On the other hand, no calculator will ever again be built just like this one, useful though it is. Electronic computing is easily 100 times as fast as relay computing; nearly every future calculator will do its computing electronically. Many other improvements will be made. For example, in this calculator, there are 72 addition-subtraction mechanisms, yet only one of these can be used at a time. Also, the machine has only one combined multiply-divide unit. So we have to organize any computation with few multiplications, and with still fewer divisions, for they take longer still.

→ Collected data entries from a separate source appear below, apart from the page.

/-! ### The debug port (R426 to R429, R432) -/

/-- The debug port (R426 to R429): each instruction selects what the level allows; DBG_ACCESS captures the previous result and its operation runs, is denied or dropped; a fabric access ends
with its word; halts, steps, breakpoints and watchpoints stop a pair, and RESUME runs it. -/
def Obligations.DebugPortActs : Prop :=
  ∀ s : State,
    Ends .extest s (fun t => t.dbg = { s.dbg with ir := if s.computeOn && s.dbgLevel == 2 then 0 else 0xFF, drive := s.computeOn && s.dbgLevel == 2 } ∧ Within [.hif, .dbg] (fun _ => false) s t) ∧
    Ends .idcode s (fun t => t.reply = .word (s.rd Reg.PWR_IDCODE) ∧ t.dbg = { s.dbg with ir := 1, drive := false } ∧ Within [.hif, .dbg, .reply] (fun _ => false) s t) ∧
    (∀ l m, s.computeOn = true → Ends (.samplePreload l m) s fun t => t.reply = .bytes (bitBytes l) ∧ t.dbg = { s.dbg with ir := 2, drive := false, boundary := m } ∧ Within [.hif, .dbg, .reply] (fun _ => false) s t) ∧
    (∀ c : BitVec 8, c.toNat ≠ 0 → c.toNat ≠ 1 → c.toNat ≠ 2 → c.toNat ≠ 0x20 → Ends (.jtagBypass c) s fun t => t.dbg = { s.dbg with ir := 0xFF, drive := false } ∧ Within [.hif, .dbg] (fun _ => false) s t) ∧
    (s.computeOn = true → Ends .dbgAccessNop s fun t => t.reply = .bytes (leBytes 9 (s.dbg.status * 2 ^ 64 + s.dbg.addr.toNat * 2 ^ 32 + s.dbg.data.toNat)) ∧
      t.dbg = { s.dbg with ir := 0x20, drive := false } ∧ Within [.hif, .dbg, .reply] (fun _ => false) s t) ∧
    (∀ (a : Word) (c : Instr) (w : Option Word), s.computeOn = true → (c = .dbgAccessRead a ∧ w = none) ∨ (∃ v, c = .dbgAccessWrite a v ∧ w = some v) →
      (s.dbg.sys.isSome = true → Ends c s fun t => t.dbg = { s.dbg with ir := 0x20, drive := false } ∧ Within [.hif, .dbg, .reply] (fun _ => false) s t) ∧
      (s.dbg.sys = none → s.dmAllowed a.toNat w.isSome = false → Ends c s fun t =>
        t.dbg = { s.dbg with ir := 0x20, drive := false, status := 2, addr := a, data := 0 } ∧ Within [.hif, .dbg, .reply] (fun _ => false) s t) ∧
      (s.dbg.sys = none → s.dmAllowed a.toNat w.isSome = true → a.toNat = dmSysData → Ends c s fun t =>
        t.dbg = { s.dbg with ir := 0x20, drive := false, sys := some w, status := 1, addr := a, data := 0 } ∧ t.rn Reg.DM_SYS_STATUS = 1 ∧ Within [.regs, .hif, .dbg, .reply] (among [Reg.DM_SYS_STATUS]) s t)) ∧
    (∀ a : Word, s.computeOn = true → s.dbg.sys = none → s.dmAllowed a.toNat false = true → a.toNat ≠ dmSysData → dmCoreOf a.toNat = none → Ends (.dbgAccessRead a) s fun t =>
      t.dbg = { s.dbg with ir := 0x20, drive := false, status := 0, addr := a, data := s.rd (dmReg a.toNat) } ∧ Within [.hif, .dbg, .reply] (fun _ => false) s t) ∧
    (∀ (c : Fin 4) (i : Fin 8) (v : Word), s.computeOn = true → s.dbg.sys = none → s.dbgLevel = 2 → Ends (.dbgAccessWrite (wd (0x120 + 0x100 * c + 4 * i)) v) s fun t =>
      (∀ k ∈ pairCores c, t.rd (Reg.DM_BP k i) = v &&& 0xFFFFFFFD) ∧ t.dbg.status = 0 ∧ Within [.regs, .hif, .dbg, .reply] (among ((pairCores c).map fun k => Reg.DM_BP k i)) s t) ∧
    (∀ w a, s.dbg.sys = some w → a = s.addr40 (dmReg dmSysLo) → s.rb (dmReg dmSysHi) 31 = false → s.rb (dmReg dmCtrl) 0 = false →
      (∀ v, w = some v → s.Writable none a 4 → Ends .dmSysAccess s fun t => t.dbg = { s.dbg with sys := none, status := 0 } ∧ t.rn Reg.DM_SYS_STATUS = 0 ∧ s.Stored t a (leBytes 4 v.toNat) ∧
        s.MemoryBut t (· = a) 4 ∧ Within [.regs, .mem, .hif, .dbg, .dmc] (fun b => memReg b || b == Reg.DM_SYS_STATUS) s t) ∧
      (∀ bs, w = none → s.Reads none a 4 bs → Ends .dmSysAccess s fun t => t.dbg = { s.dbg with sys := none, status := 0, data := wd (leNat bs) } ∧ t.rn Reg.DM_SYS_STATUS = 0 ∧
        Within [.regs, .hif, .dbg, .dmc] (fun b => memReg b || b == Reg.DM_SYS_STATUS) s t)) ∧
    (∀ (c : Fin 4) (i : Instr) (cause index : Nat) (pc : Option Word), s.coreReach c = true →
        (i = .dmHalt c ∧ s.pairHalted c = false ∧ cause = 1 ∧ index = 0 ∧ pc = none) ∨ (i = .dmStep c ∧ s.pairHalted c = true ∧ cause = 2 ∧ index = 0 ∧ pc = none) ∨
        (∃ j : Fin 8, i = .breakpointHit c j ∧ s.pairHalted c = false ∧ s.rb (Reg.DM_BP c j) 0 = true ∧ cause = 3 ∧ index = j ∧ pc = some (s.rd (Reg.DM_BP c j) &&& 0xFFFFFFFC)) ∨
        (∃ (j : Fin 4) (a : Word) (wr : Bool), i = .watchpointHit c j a wr ∧ s.pairHalted c = false ∧ s.watchMatch c j a wr = true ∧ cause = 4 ∧ index = j ∧ pc = none) →
      Ends i s fun t => t.pairHalted c = true ∧ (∀ k ∈ pairCores c, t.rn (Reg.DM_CORE_STATUS k) = 2 ^ 31 + index * 2 ^ 8 + cause ∧ ∀ w, pc = some w → t.rd (Reg.DM_CORE_PC k) = w) ∧
        Within [.regs, .hif, .svc, .sent, .dbg, .freeCtr] (fun a => evtReg a || a == Reg.PWR_DBG || among ((pairCores c).flatMap fun k => [Reg.DM_CORE_STATUS k, Reg.DM_CORE_PC k]) a) s t) ∧
    (∀ c : Fin 4, s.coreReach c = true → s.pairHalted c = true → Ends (.dmResume c) s fun t => t.pairHalted c = false ∧ (∀ k ∈ pairCores c, t.rd (Reg.DM_CORE_STATUS k) = 0) ∧
      Within [.regs, .hif, .dbg] (fun a => a == Reg.PWR_DBG || among ((pairCores c).map fun k => Reg.DM_CORE_STATUS k) a) s t) ∧
    (∀ (c : Fin 4) (i : Instr), s.coreReach c = false → i = .dmHalt c ∨ i = .dmResume c ∨ i = .dmStep c ∨ (∃ j, i = .breakpointHit c j) ∨ (∃ j a w, i = .watchpointHit c j a w) →
      Ends i s fun t => Within [.hif] (fun _ => false) s t)
end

Until 1947, we had to organize any computation in this calculator into one single fixed sequence of operations. In other words, there was no way to move from one subroutine to another subroutine depending on some indication that turned up in our computation. Recently, the Harvard Computation Laboratory decided to remedy this condition and provided the Subsidiary Sequence Mechanism equivalent to 10 subroutines of 22 lines of coding each. These are on relays and plug wires and may be called for by the sequence-control tape or by each other. This provision has added greatly to the efficiency of the calculator.
Whatever else can be said about the Harvard IBM Automatic Sequence-Controlled Calculator, it must be said that this was the first general-purpose mechanical brain using numbers in digit form and able to do arithmetic and logic in hundreds of thousands of steps one after another. And great credit must go to Professor Howard H. Aiken of Harvard and the men of International Business Machines Corporation who made this great mechanical brain come into existence.